§ AIM OF THE EXERCISE
Using the data beneath this instruction, retype only the lines from the one that contains "def steerSymbols (close" down to the one that contains "[s] ++ x.queue.filter (·.planned)", both included, exactly as they appear.

------------------------------------------------------------------------

-- ==== Sys2Proof/Machine/Phases.lean ====
section
/-! DEFINITION. Phase positions: conditions and mapping, entry to and exit from SAFE, the spare pool and the swap-in
queue (chapter 3, and chapter 1 on ownership). -/

namespace Sys2Proof.Machine

/-- The engine state codes of Table 6-16. -/
def eStopped : Nat := 0
def eInit : Nat := 1
def eRunning : Nat := 2
def eHalted : Nat := 3
def eClockStopped : Nat := 4
def eFailed : Nat := 5

/-- The engine is running, so that its commits carry the output stage's values (R314). -/
def Block.engineRunning (b : Block) : Bool := b.fld ENG_STATUS_STATE = eRunning

/-- The condition codes of Table 3-11. -/
def cRetired : Nat := 0
def cParked : Nat := 1
def cSwitching : Nat := 2
def cBlind : Nat := 3
def cCalibrating : Nat := 4
def cSafe : Nat := 5

/-- LOGICAL of a position that serves none (Table 3-10). -/
def noLogical : Nat := 0x7FF

/-- Populated in a build: k = 0, 1 only in Yalga-P (Table 1-2). -/
def populatedIn (v : Bool) (p : Nat) : Bool := p < 1088 && (v || p % 4 < 2)

/-- The weave of a phase position. -/
def weaveOfPhase (p : Nat) : Nat := if p < 1024 then p / 64 else (p - 1024) / 4

/-- The spare positions of a weave (Table 1-2). -/
def sparesOf (w : Nat) : List Nat := (List.range 4).map (1024 + 4 * w + ·)

/-- Every position of a weave, active and spare. -/
def phasesOf (w : Nat) : List Nat := (List.range 64).map (64 * w + ·) ++ sparesOf w

/-- A stage is fitted at the position (R93). -/
def Block.populated (b : Block) (p : Nat) : Bool := b.bit PH_STATE_POPULATED p
def Block.cond (b : Block) (p : Nat) : Nat := b.fld PH_STATE_COND p
def Block.logical (b : Block) (p : Nat) : Nat := b.fld PH_STATE_LOGICAL p

/-- In service: populated, and not RETIRED. -/
def Block.inService (b : Block) (p : Nat) : Bool := b.populated p && b.cond p != cRetired

/-- The position that serves logical position `l`: the active one, or a spare mapped to it (R12). -/
def Block.serving (b : Block) (l : Nat) : Option Nat :=
  (l :: sparesOf (weaveOfPhase l)).find? (fun p => b.inService p && b.logical p == l)

/-- The phases mapped to region `n`, by active index k = 0..3. -/
def Block.mapped (b : Block) (n : Nat) : List Nat :=
  (List.range 4).filterMap (fun k => b.serving (4 * n + k))

/-- The region a phase is mapped to. -/
def Block.regionOfPhase (b : Block) (p : Nat) : Option Nat :=
  if b.logical p < 1024 then some (b.logical p / 4) else none

/-- The active index a phase serves. -/
def Block.kOf (b : Block) (p : Nat) : Nat := b.logical p % 4

/-- Every phase in service is held in SAFE: the loss of the active phase loop, EXTEST, or a block-wide class S source
(R61, R333, R380). -/
def Block.forcedAll (b : Block) : Bool := b.clk.forcing || b.extest || b.flt.insts.any (fun e => e.1 < 3)

/-- The phase's condition changed, with the drive the condition's owner gives it (Table 1-4). While every phase is held in
SAFE it takes SAFE instead; after the loss of the active phase loop it returns to the condition kept (R15, R334). -/
def Block.setCond (b : Block) (p c : Nat) : Block :=
  let held := b.forcedAll && c != cRetired && c != cSafe
  let keep := c
  let c := if held then cSafe else c
  let d := if c = cSafe then Drive.low else if c = cSwitching || c = cBlind then Drive.loop else Drive.off
  let b := b.put PH_STATE_COND c p
  b.modP p (fun x => { x with
    drive := d
    cut := x.cut || (x.drive = .loop && d != .loop)
    shedDue := false
    saved := if held && b.clk.forcing then some keep else x.saved
    parkedAt := if c = cParked then (if x.parkedAt.isSome then x.parkedAt else some b.now) else none })

/-- The share raise of R82: the lost phase's share in fine steps, whose amount the spec does not state; it raises the duty, by no
more than the lost phase's own. DESIGN CHOICE, log 10. -/
def shareRaise (duty left : Nat) : Int := if duty = 0 then 0 else clampN 1 duty (Config.lossShare duty left)

/-- A phase enters SAFE: high side off and low side on (R80). Its region's remaining phases take up its share (R82). -/
def Block.enterSafe (b : Block) (p : Nat) : Block :=
  if !b.inService p || b.cond p = cSafe then b
  else
    let was := b.cond p
    let duty := (b.P p).duty
    let b := b.setCond p cSafe
    match b.regionOfPhase p with
    | none => b
    | some n =>
      if was = cSwitching || was = cBlind then
        let left := ((b.mapped n).filter (fun q => b.cond q = cSwitching || b.cond q = cBlind)).length
        b.modR n (fun r => { r with loss := r.loss + shareRaise duty left })
      else b

/-- The SENSE_FAIL mark of a phase stands (R84). -/
def Block.blindMark (b : Block) (p : Nat) : Bool := (b.P p).faults.getLsbD 3

/-- The condition a phase takes on leaving PARKED for service: BLIND while its SENSE_FAIL mark stands (R84). -/
def Block.onCond (b : Block) (p : Nat) : Nat := if b.blindMark p then cBlind else cSwitching

/-- A phase leaves PARKED to switch under the weave loop. -/
def Block.switchOn (b : Block) (p : Nat) : Block :=
  if b.cond p = cParked then b.setCond p (b.onCond p) else b

/-- A phase that switches is parked. -/
def Block.park (b : Block) (p : Nat) : Block :=
  if b.cond p = cSwitching || b.cond p = cBlind then b.setCond p cParked else b

/-- A phase that switches is to park, or not, when its next switching period starts (R16). -/
def Block.shedLater (b : Block) (p : Nat) (due : Bool) : Block :=
  if b.cond p = cSwitching || b.cond p = cBlind then b.modP p (fun x => { x with shedDue := due }) else b

/-- An idle spare: populated, PARKED and unmapped (R85). -/
def Block.idle (b : Block) (p : Nat) : Bool :=
  b.populated p && b.cond p = cParked && b.logical p = noLogical

/-- The idle spares of a weave, lowest number first. -/
def Block.idleSpares (b : Block) (w : Nat) : List Nat := (sparesOf w).filter b.idle

/-- The state code of a spare position in WV_POOL (Table 3-18). -/
def Block.spareState (b : Block) (p : Nat) : Nat :=
  if b.idle p then 0
  else if b.populated p && b.cond p = cCalibrating then 1
  else if b.inService p && b.cond p != cSafe && b.logical p < 1024 then 2
  else 3

/-- The in-service capacity of region `n` in units of 0.5 A: 2.5 A for each mapped SWITCHING or PARKED phase, 1.5 A
for each phase that is BLIND or parked with its SENSE_FAIL mark (R84, R87). DEDUCED, log 19, 29. -/
def Block.capacity (b : Block) (n : Nat) : Nat :=
  ((b.mapped n).map (fun p =>
    if b.cond p = cBlind then 3
    else if b.cond p = cParked then (if b.blindMark p then 3 else 5)
    else if b.cond p = cSwitching then 5 else 0)).sum

/-- The logical position of the swap-in that runs in a weave. -/
def Block.swapTarget (b : Block) (w : Nat) : Option Nat := (b.W w).run.map (·.lpos)

/-- The capacity a spare in CALIBRATING will add to region `n` (R87, R149). -/
def Block.calibratingCapacity (b : Block) (n : Nat) : Nat :=
  match b.swapTarget (weaveOf n) with
  | some l => if l / 4 = n && b.fld WV_SWAP_STAGE (weaveOf n) != 0 then 5 else 0
  | none => 0

/-- A swap-in is queued: a failure behind the failures and ahead of every planned one, a planned one last; at most
one entry for each position (R85). It waits while its region is dark or soft-starts (R87). -/
def Block.queueSwap (b : Block) (w : Nat) (s : Swap) : Block :=
  if b.swapTarget w = some s.lpos then b
  else
    let s := { s with waiting := [sDark, sFaulted, sSoftstart].contains (b.st (s.lpos / 4)) }
    b.modW w (fun x =>
      if x.queue.any (fun e => e.lpos = s.lpos && (!e.planned || s.planned)) then x
      else
        let q := x.queue.filter (fun e => e.lpos != s.lpos)
        { x with queue := if s.planned then q ++ [s]
                          else q.filter (fun e => !e.planned) ++ [s] ++ q.filter (fun e => e.planned) })

/-- Odd parity over six symbols (R71). -/
def steerParityOk (s : BitVec 6) : Bool := (List.range 6).foldl (fun p i => p ^^ s.getLsbD i) false

/-- The symbols of a steering command, the first in bit 5: CLOSE, the region index from its most significant bit, and odd parity
(R71). -/
def steerSymbols (close : Bool) (m : Nat) : BitVec 6 :=
  let v := (if close then 32 else 0) + 2 * (m % 16)
  BitVec.ofNat 6 (if steerParityOk (BitVec.ofNat 6 v) then v else v + 1)

/-- The low-side pulses of a steering command, by their widths in phase-clock steps: a start pulse of 6, and 1 or 3 for each symbol
(R71). -/
def steerPulses (s : BitVec 6) : List Nat := 6 :: (List.range 6).map (fun i => if s.getLsbD (5 - i) then 3 else 1)

/-- A stage is idle: both switches off, and ZC set (R71, R360). -/
def Block.stageIdle (b : Block) (p : Nat) : Bool :=
  b.populated p && (b.P p).drive = .off && (match (b.P p).last with | some r => r.zc | none => false)

/-- PHTRIG_PEND: a Yalga-V stage has not yet been sent its setting (R357). -/
def Block.notePend (b : Block) : Block :=
  if b.isV then b.put ADC_STATUS_PHTRIG_PEND (if phases.any (fun p => b.populated p && (b.P p).trigDue) then 1 else 0) else b

/-- The command that opens a spare's steering switch is sent once the spare is idle (R71). -/
def Block.sendOpen (b : Block) (p : Nat) : Block :=
  if (b.P p).openDue && (b.P p).steerCmd.isEmpty && b.stageIdle p then
    b.modP p (fun x => { x with steerCmd := steerPulses (steerSymbols false ((x.steer.getD 0) % 16)) })
  else b

/-- The steering switch of a spare is to open (R71, R87). -/
def Block.steerOpen (b : Block) (p : Nat) : Block :=
  (b.modP p (fun x => { x with openDue := true, steerCmd := [] })).sendOpen p

/-- The running swap-in ends without mapping, and its place in the stage register is free. -/
def Block.endSwap (b : Block) (w : Nat) : Block :=
  (b.put WV_SWAP_STAGE 0 w).modW w (fun x => { x with run := none, ramp := 0, calLog := [], calFl := false })

/-- The running swap-in goes back to the head of its class in the queue (R87). -/
def Block.requeue (b : Block) (w : Nat) (waiting : Bool) : Block :=
  match (b.W w).run with
  | none => b
  | some s =>
    let s := { s with waiting := waiting }
    (b.endSwap w).modW w (fun x =>
      { x with queue := if s.planned then x.queue.filter (fun e => !e.planned) ++ [s] ++ x.queue.filter (·.planned)
                        else s :: x.queue })

/-- The swap-ins of a region that is taken dark: the running one is aborted, its spare's switch opened and the spare
idle again unless a forcing holds it, and every queued one waits (R87). -/
def Block.abortSwaps (b : Block) (n : Nat) : Block :=
  let w := weaveOf n
  let b := match (b.W w).run with
    | some s =>
      if s.lpos / 4 = n then
        let sp := (b.W w).spare
        let b := b.steerOpen sp
        let b := if b.cond sp = cCalibrating then b.setCond sp cParked else b
        b.requeue w true
      else b
    | none => b
  b.modW w (fun x => { x with queue := x.queue.map (fun e => if e.lpos / 4 = n then { e with waiting := true } else e) })

end Sys2Proof.Machine
end

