/-- An instance is raised: logged, its source pending, and the source's reaction set off when it was not pending
(R376, R384, R390). A disabled class R source raises nothing (R377). During steps 1 and 2 of a block warm reset a
class R instance waits for the rebuild (R399); without a service clock its reaction waits (R337). DEDUCED, log 53. -/
def Block.raise (b : Block) (src index : Nat) : Block :=
  if !b.srcEnabled src || b.raisedInst src index then b
  else if b.flt.step = 1 && !isClassS src then
    if b.flt.latched.contains (src, index) then b
    else { b with flt := { b.flt with latched := b.flt.latched ++ [(src, index)] } }
  else
    let was := b.pendingSrc src
    let none := b.flt.insts.isEmpty
    let b := { b with flt := { b.flt with insts := (src, index) :: b.flt.insts,
                                          first := if none then src else b.flt.first, latest := src } }
    let b := b.logFault src index
    let b := if isClassS src then b else b.restartEvent
    if was then b
    else if b.clk.svcStopped && !isClassS src then { b with flt := { b.flt with waiting := b.flt.waiting ++ [(src, index)] } }
    else b.react src index

/-- The service domain has a clock again: the reactions that waited act for the sources still pending (R337). -/
def Block.serveReactions (b : Block) : Block :=
  (b.flt.waiting.filter (fun e => b.pendingSrc e.1)).foldl (fun b e => b.react e.1 e.2)
    { b with clk := { b.clk with svcStopped := false }, flt := { b.flt with waiting := [] } }

/-- A source's flag is set in its own register (R377). -/
def Block.setFlag (b : Block) (src index : Nat) : Block :=
  match flagOf src with
  | some (f, perInst) => b.put f 1 (if perInst then index else 0)
  | none => b

/-- A condition is reported: the flag is set whatever the configuration, and the instance raised (R377). -/
def Block.report (b : Block) (src index : Nat) : Block := (b.setFlag src index).raise src index

/-- Step 3 of Table 13-7: the collector rebuilds the pending bits and their reactions act, except Block reset (R399).
DEDUCED, log 53. -/
def Block.rebuild (b : Block) : Block :=
  let due := b.flt.latched
  let b := { b with flt := { b.flt with step := 2, latched := [] } }
  due.foldl (fun b e => b.raise e.1 e.2) b

/-- Time passes to `t`; ten microseconds into a block warm reset the pending bits are rebuilt (Table 13-7).
DESIGN CHOICE, log 2, 58. -/
def Block.at (b : Block) (t : Nat) : Block :=
  let b := b.setNow t
  if b.flt.step = 1 && b.flt.startedAt + 10000 ≤ b.now then b.rebuild else b

/-- POOL_EMPTY is raised for a weave whose last idle spare has just been taken (R379). DEDUCED, log 53. -/
def Block.notePool (b : Block) (w : Nat) (before : Nat) : Block :=
  if before > 0 && (b.idleSpares w).isEmpty then b.raise srcPOOL_EMPTY w else b

/-- A change of the block after which every weave whose pool it emptied raises POOL_EMPTY (R379). -/
def Block.withPools (b : Block) (f : Block → Block) : Block :=
  let before := weaves.map (fun w => (b.idleSpares w).length)
  (f b).each weaves (fun b w => b.notePool w (before.getD w 0))

/-- Every populated phase in service is forced to SAFE, idle and calibrating spares included (R380). -/
def Block.forceAll (b : Block) : Block := b.withPools (fun b => b.each phases Block.enterSafe)

/-- Every region not DARK-FAULTED is taken DARK by a block-wide class S source: phases SAFE, headers open, outputs at
0, swap-ins aborted (Table 13-2). -/
def Block.allDark (b : Block) : Block :=
  b.each regions (fun b n => if b.st n = sFaulted then b.zeroOut n else b.toDark n)

/-- A class S event at the collector: forcing, and the source raised; a thermal stop ends with the last region that it takes
down (R313, R316, R380, Table 13-2). DEDUCED, log 53. -/
def Block.classS (b : Block) (src index : Nat) : Block :=
  let b := b.setFlag src index
  let b :=
    if src = srcOV then b.withPools (fun b => b.toFaulted index causeOv true)
    else if src = srcSHORT then b.withPools (fun b => b.toFaulted index causeShort true)
    else if src = srcPH_ACTIVE_LOSS then b
    else
      let b := if b.thm.stopStep != 0 then
          { b with thm := { b.thm with stopStep := 0 }, quiesceReq := false, quiesceAck := false } else b
      b.forceAll.allDark
  (b.raise src index).stopCheck

/-- A fault or a forcing still holds a phase in SAFE (R81, R381). -/
def Block.heldSafe (b : Block) (p : Nat) : Bool :=
  [1, 2, 4, 7].any (fun c => (b.P p).faults.getLsbD c) || b.clk.forcing || b.extest ||
  b.pendingSrc srcSLO_STOP || b.pendingSrc srcCOLL_PARITY || b.pendingSrc srcHW_TRIP ||
  (match b.regionOfPhase p with
   | some n => b.raisedInst srcOV n || b.raisedInst srcSHORT n
   | none => false)

/-- A phase leaves SAFE: RETIRED when a spare has replaced it, else PARKED in its own position, or idle (R81, R381).
While its failure swap-in is still running it stays PARKED to the mapping boundary, which retires it (R86). -/
def Block.leaveSafe (b : Block) (p : Nat) : Block :=
  if b.cond p != cSafe || b.heldSafe p then b
  else b.setCond p (if (b.P p).replaced then cRetired else cParked)

/-- The source of a phase fault code (Table 3-12). -/
def phaseCode (src : Nat) : Nat :=
  if src = srcFAIL_OPEN then 1 else if src = srcFAIL_SHORT then 2 else if src = srcSENSE_FAIL then 3
  else if src = srcSTAGE_OT then 4 else if src = srcWEAR_RON then 5 else if src = srcWEAR_SENSE then 6
  else if src = srcCAL_FAIL then 7 else 0

/-- The guard temperature of a region, 1/100 of 0.25 °C (R309). -/
def Block.guardT (b : Block) (n : Nat) : Int := b.thm.tg.get (fun _ => 0) n

/-- Every T_g is below THROTTLE (R315, R316), as of the last sample. -/
def Block.allCool (b : Block) : Bool := regions.all (fun n => b.guardT n < 400 * b.thm.thr)

/-- The clearing rule of a source allows an instance to be cleared by the host (Table 13-1). DEDUCED, log 35. -/
def Block.clearAllowed (b : Block) (src index : Nat) : Bool :=
  if [srcCOLL_PARITY, srcSLO_STOP, srcSHORT, srcIMG_SAFE].contains src then false
  else if src = srcHW_TRIP || src = srcTHM_STOP then b.allCool
  else if src = srcCAPACITY then b.capacity index ≥ b.efld REG_PCTL_IDLE_MIN index
  else if src = srcSTAGE_OT then
    (match (b.P index).otAt with
     | some t => t + 1000000 < b.now
     | none => true)
  else if src = srcSENSE_FAIL then b.cond index != cBlind
  else true

/-- An instance stands: it is raised, or was raised in the first 10 µs of a block warm reset and is still latched (R399). -/
def Block.standing (b : Block) (src index : Nat) : Bool := b.raisedInst src index || b.flt.latched.contains (src, index)

/-- The instances of a source that stand. -/
def Block.standingOf (b : Block) (src : Nat) : List Nat := ((b.flt.insts ++ b.flt.latched).filter (fun e => e.1 = src)).map (·.2)

/-- A region fault has been cleared: DARK-FAULTED ends in DARK and CAUSE returns to 0, unless another region fault
still stands (R157, R388). In minimum safe mode the region then starts at once (R419). -/
def Block.leaveFaulted (b : Block) (n : Nat) : Block :=
  if b.st n = sFaulted && !([srcOV, srcSHORT, srcOVC_DEAD, srcCAPACITY, srcSS_TIMEOUT].any (fun s => b.standing s n))
  then
    let b := (b.setSt n sDark).put REG_PSTATE_CAUSE 0 n
    if b.bit IMG_STATUS_SAFE && !b.wakeIgnored n then b.startExit n else b
  else b

/-- The forcing of a block-wide class S source has been released: phases leave SAFE, and a region outside every group
starts its Dawn as at start-up (R381, R160). -/
def Block.releaseAll (b : Block) : Block := (b.each phases Block.leaveSafe).startLoose

/-- FLASH_FAIL cleared: commits may start again (R429). -/
def Block.commitsAgain (b : Block) : Block :=
  { b.put IMG_JRNL_STOPPED 0 with img := { b.img with fails := 0 } }

/-- What clearing an instance does beyond its flag (R388). -/
def Block.clearEffect (b : Block) (src index : Nat) : Block :=
  if src = srcOV then
    let b := (b.put REG_STATUS_OV 0 index).leaveFaulted index
    b.each (b.mapped index) Block.leaveSafe
  else if src = srcOVC_DEAD || src = srcCAPACITY || src = srcSS_TIMEOUT then b.leaveFaulted index
  else if phaseCode src != 0 then
    let b := if b.fld PH_STATE_FAULT index = phaseCode src then b.put PH_STATE_FAULT 0 index else b
    let b := b.modP index (fun x => { x with
      faults := x.faults &&& ~~~(1#16 <<< phaseCode src)
      ronAt := if src = srcWEAR_RON then some b.now else x.ronAt, ofsAt := if src = srcWEAR_SENSE then some b.now else x.ofsAt })
    b.leaveSafe index
  else if src = srcSENSE_CRACK then b.modR index (fun r => { r with clearProbe := true })
  else if src = srcDET_DEAD then b.modR index (fun r => { r with maskEnd := true })
  else if src = srcWIN_FAIL then b.modR index (fun r => { r with winFail := false })
  else if src = srcHW_TRIP then (b.put THM_STATUS_TRIP 0).releaseAll
  else if src = srcTHM_STOP then (b.put THM_STATUS_STOP 0).startLoose
  else if src = srcFLASH_FAIL then b.commitsAgain
  else b

/-- The instance is no longer raised, its flag clears when no instance for which it stands remains, and the effects of
clearing follow (R387, R388). -/
def Block.clearInst (b : Block) (src index : Nat) : Block :=
  let b := { b with flt := { b.flt with insts := b.flt.insts.filter (fun e => e != (src, index)),
                                        latched := b.flt.latched.filter (fun e => e != (src, index)) } }
  let b := match flagOf src with
    | some (f, true) => b.put f 0 index
    | some (f, false) => if !(b.standingOf src).isEmpty then b else b.put f 0
    | none => b
  b.clearEffect src index
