/-- ENGINE_CLOCK_RESTART: PLL-E is ready after a restart event, and the next boundary falls (R20, R192). A tick that a loss of
PLL-E aborted is recorded; INIT goes on where it stood (R336). -/
def Block.engineClockRestart (b : Block) : Block :=
  if b.fld ENG_STATUS_STATE != eClockStopped || !b.eng.clockStopped || !b.eng.restartReq || !b.clkReady kPLLE then b
  else
    let b := b.drainHints.modEng (fun e => { e with clockStopped := false, restartReq := false })
    let b := (b.modClk (fun c => { c with sleeping := false })).enterMode
    if b.eng.run = .init || b.eng.twaitAt.isSome then
      (b.modEng (fun e => { e with boundAt := b.now - e.stopCycle.getD 0 * 5 / 6, stopCycle := none })).put ENG_STATUS_STATE eInit
    else
      let b := if b.eng.cause = 3 then (b.recordTick true).modEng (fun e => { e with cause := 0 }) else b
      b.while eClockStopped (fun b => b.nextTick false true)

/-- ENGINE_CLOCK_RESTART (R192). -/
def execEngineClockRestart (t : Nat) (s : State) : Host.Outcome State Fault Refusal :=
  s.run (fun b => (b.at t).engineClockRestart)

/-! INIT. -/

/-- The arrays in use by those that failed: the quadrant A4 stands in for, the quadrant of a shared array, and the active
count (R194 to R196); none with fewer than three working. DEDUCED, log 23. -/
def arrayPlan (failed : List Nat) : Option (Option Nat × Option Nat × Nat) :=
  if (List.range 5).length < 3 + failed.length then none
  else match (List.range 4).filter failed.contains, failed.contains 4 with
    | [], _ => some (none, none, 4)
    | [q], false => some (some q, none, 4)
    | [q], true => some (none, some q, 3)
    | [q, r], false => some (some q, some r, 3)
    | _, _ => none

/-- The arrays marked failed in the wear log, and those whose self-test failed now (R191, R397). DEDUCED, log 23. -/
def Block.failedArrays (b : Block) (arraysPass : List Bool) : List Nat :=
  (List.range 5).filter (fun a => !arraysPass.getD a true || b.img.wear.any (fun e => e.kind = 3 && e.elem = a))

/-- ENG_ARRAY for a plan; up to the first boundary the tick is that of four arrays (R195, Tables 6-15, 6-25 and 6-26). DEDUCED, log 23. -/
def Block.setArrays (b : Block) (failed : List Nat) (plan : Option Nat × Option Nat × Nat) : Block :=
  let b := b.each (List.range 4) (fun b a => b.put (arrayState a) (if failed.contains a then 2 else 0))
  let b := b.put (arrayState 4) (if failed.contains 4 then 2 else if plan.1.isSome then 0 else 1)
  let b := (b.put ENG_ARRAY_A4_SERVES (plan.1.getD 7)).put ENG_ARRAY_ORPHAN (plan.2.1.getD 7)
  (b.put ENG_STATUS_ARRAYS 4).put ENG_STATUS_TICKLEN (b.fld ENG_STATUS_DET)

/-- The array self-test's results: every failure is logged and raised (R191, R194). DEDUCED, log 23. -/
def Block.testArrays (b : Block) (arraysPass : List Bool) : Block :=
  ((List.range 5).filter (fun a => !arraysPass.getD a true)).foldl
    (fun b a => (b.logArray a).report srcENG_ARRAY_FAIL a) b

/-- INIT starts: S0..S12, the flags and TICKNO at 0, and only its own stores pending (R173, R191, R204). -/
def Block.startInit (b : Block) : Block :=
  let b := b.setTickno 0
  let b := b.modEng (fun e => { e with inv := 0, ovf := 0, smPend := [], saved := [], outBuf := e.outCom, firstDue := true,
                                       boundAt := b.now, stopCycle := none, suspect := none, aborts := 0, cause := 0, clockStopped := false,
                                       restartReq := false })
  let b := b.modEng (fun e => e.startProgram .init e.initEntry 0)
  let b := { b with flt := { b.flt with step := if b.flt.step = 4 then 5 else b.flt.step } }
  b.put ENG_STATUS_STATE eInit

/-- With fewer than three working arrays the engine is FAILED (R196); a restart in progress ends there. DEDUCED, log 23. What
ENG_ARRAY shows then of an array that works the spec does not state; here A0..A3 read as serving and A4 as shadowing: DESIGN
CHOICE, log 74. -/
def Block.engineFailed (b : Block) (failed : List Nat) : Block :=
  let b := b.each (List.range 5) (fun b a => b.put (arrayState a) (if failed.contains a then 2 else if a = 4 then 1 else 0))
  let b := b.put ENG_STATUS_ARRAYS (5 - failed.length)
  let b := { b with flt := { b.flt with step := 0 } }
  failed.foldl (fun b a => b.report srcENG_ARRAY_FAIL a) (b.put ENG_STATUS_STATE eFailed)

/-- INIT_RUN: after the acceptance of an image the arrays are tested and INIT starts (R191). DEDUCED, log 23. -/
def Block.initRun (b : Block) (arraysPass : List Bool) : Block :=
  if !b.img.accepted || b.bit IMG_STATUS_SAFE || b.fld ENG_STATUS_STATE != eStopped || !(b.flt.step = 0 || b.flt.step = 4) ||
     !b.clkReady kPLLE || b.inReset then b
  else
    let failed := b.failedArrays arraysPass
    (b.testArrays arraysPass).while eStopped (fun b =>
      if !(b.flt.step = 0 || b.flt.step = 4) then b
      else match arrayPlan failed with
        | none => b.engineFailed failed
        | some p => (b.setArrays failed p).startInit)

/-- INIT_RUN (R191). -/
def execInitRun (t : Nat) (arraysPass : List Bool) (s : State) : Host.Outcome State Fault Refusal :=
  s.run (fun b => (b.at t).initRun arraysPass)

------------------------------------------------------------------------

§ REPLY
def steerSymbols (close : Bool) (m : Nat) : BitVec 6 :=
  let v := (if close then 32 else 0) + 2 * (m % 16)
  BitVec.ofNat 6 (if steerParityOk (BitVec.ofNat 6 v) then v else v + 1)

/-- The low-side pulses of a steering command, by their widths in phase-clock steps: a start pulse of 6, and 1 or 3 for each symbol
(R71). -/
def steerPulses (s : BitVec 6) : List Nat := 6 :: (List.range 6).map (fun i => if s.getLsbD (5 - i) then 3 else 1)

/-- A stage is idle: both switches off, and ZC set (R71, R360). -/
def Block.stageIdle (b : Block) (p : Nat) : Bool :=
  b.populated p && (b.P p).drive = .off && (match (b.P p).last with | some r => r.zc | none => false)

/-- PHTRIG_PEND: a Yalga-V stage has not yet been sent its setting (R357). -/
def Block.notePend (b : Block) : Block :=
  if b.isV then b.put ADC_STATUS_PHTRIG_PEND (if phases.any (fun p => b.populated p && (b.P p).trigDue) then 1 else 0) else b

/-- The command that opens a spare's steering switch is sent once the spare is idle (R71). -/
def Block.sendOpen (b : Block) (p : Nat) : Block :=
  if (b.P p).openDue && (b.P p).steerCmd.isEmpty && b.stageIdle p then
    b.modP p (fun x => { x with steerCmd := steerPulses (steerSymbols false ((x.steer.getD 0) % 16)) })
  else b

/-- The steering switch of a spare is to open (R71, R87). -/
def Block.steerOpen (b : Block) (p : Nat) : Block :=
  (b.modP p (fun x => { x with openDue := true, steerCmd := [] })).sendOpen p

/-- The running swap-in ends without mapping, and its place in the stage register is free. -/
def Block.endSwap (b : Block) (w : Nat) : Block :=
  (b.put WV_SWAP_STAGE 0 w).modW w (fun x => { x with run := none, ramp := 0, calLog := [], calFl := false })

/-- The running swap-in goes back to the head of its class in the queue (R87). -/
def Block.requeue (b : Block) (w : Nat) (waiting : Bool) : Block :=
  match (b.W w).run with
  | none => b
  | some s =>
    let s := { s with waiting := waiting }
    (b.endSwap w).modW w (fun x =>
      { x with queue := if s.planned then x.queue.filter (fun e => !e.planned) ++ [s] ++ x.queue.filter (·.planned)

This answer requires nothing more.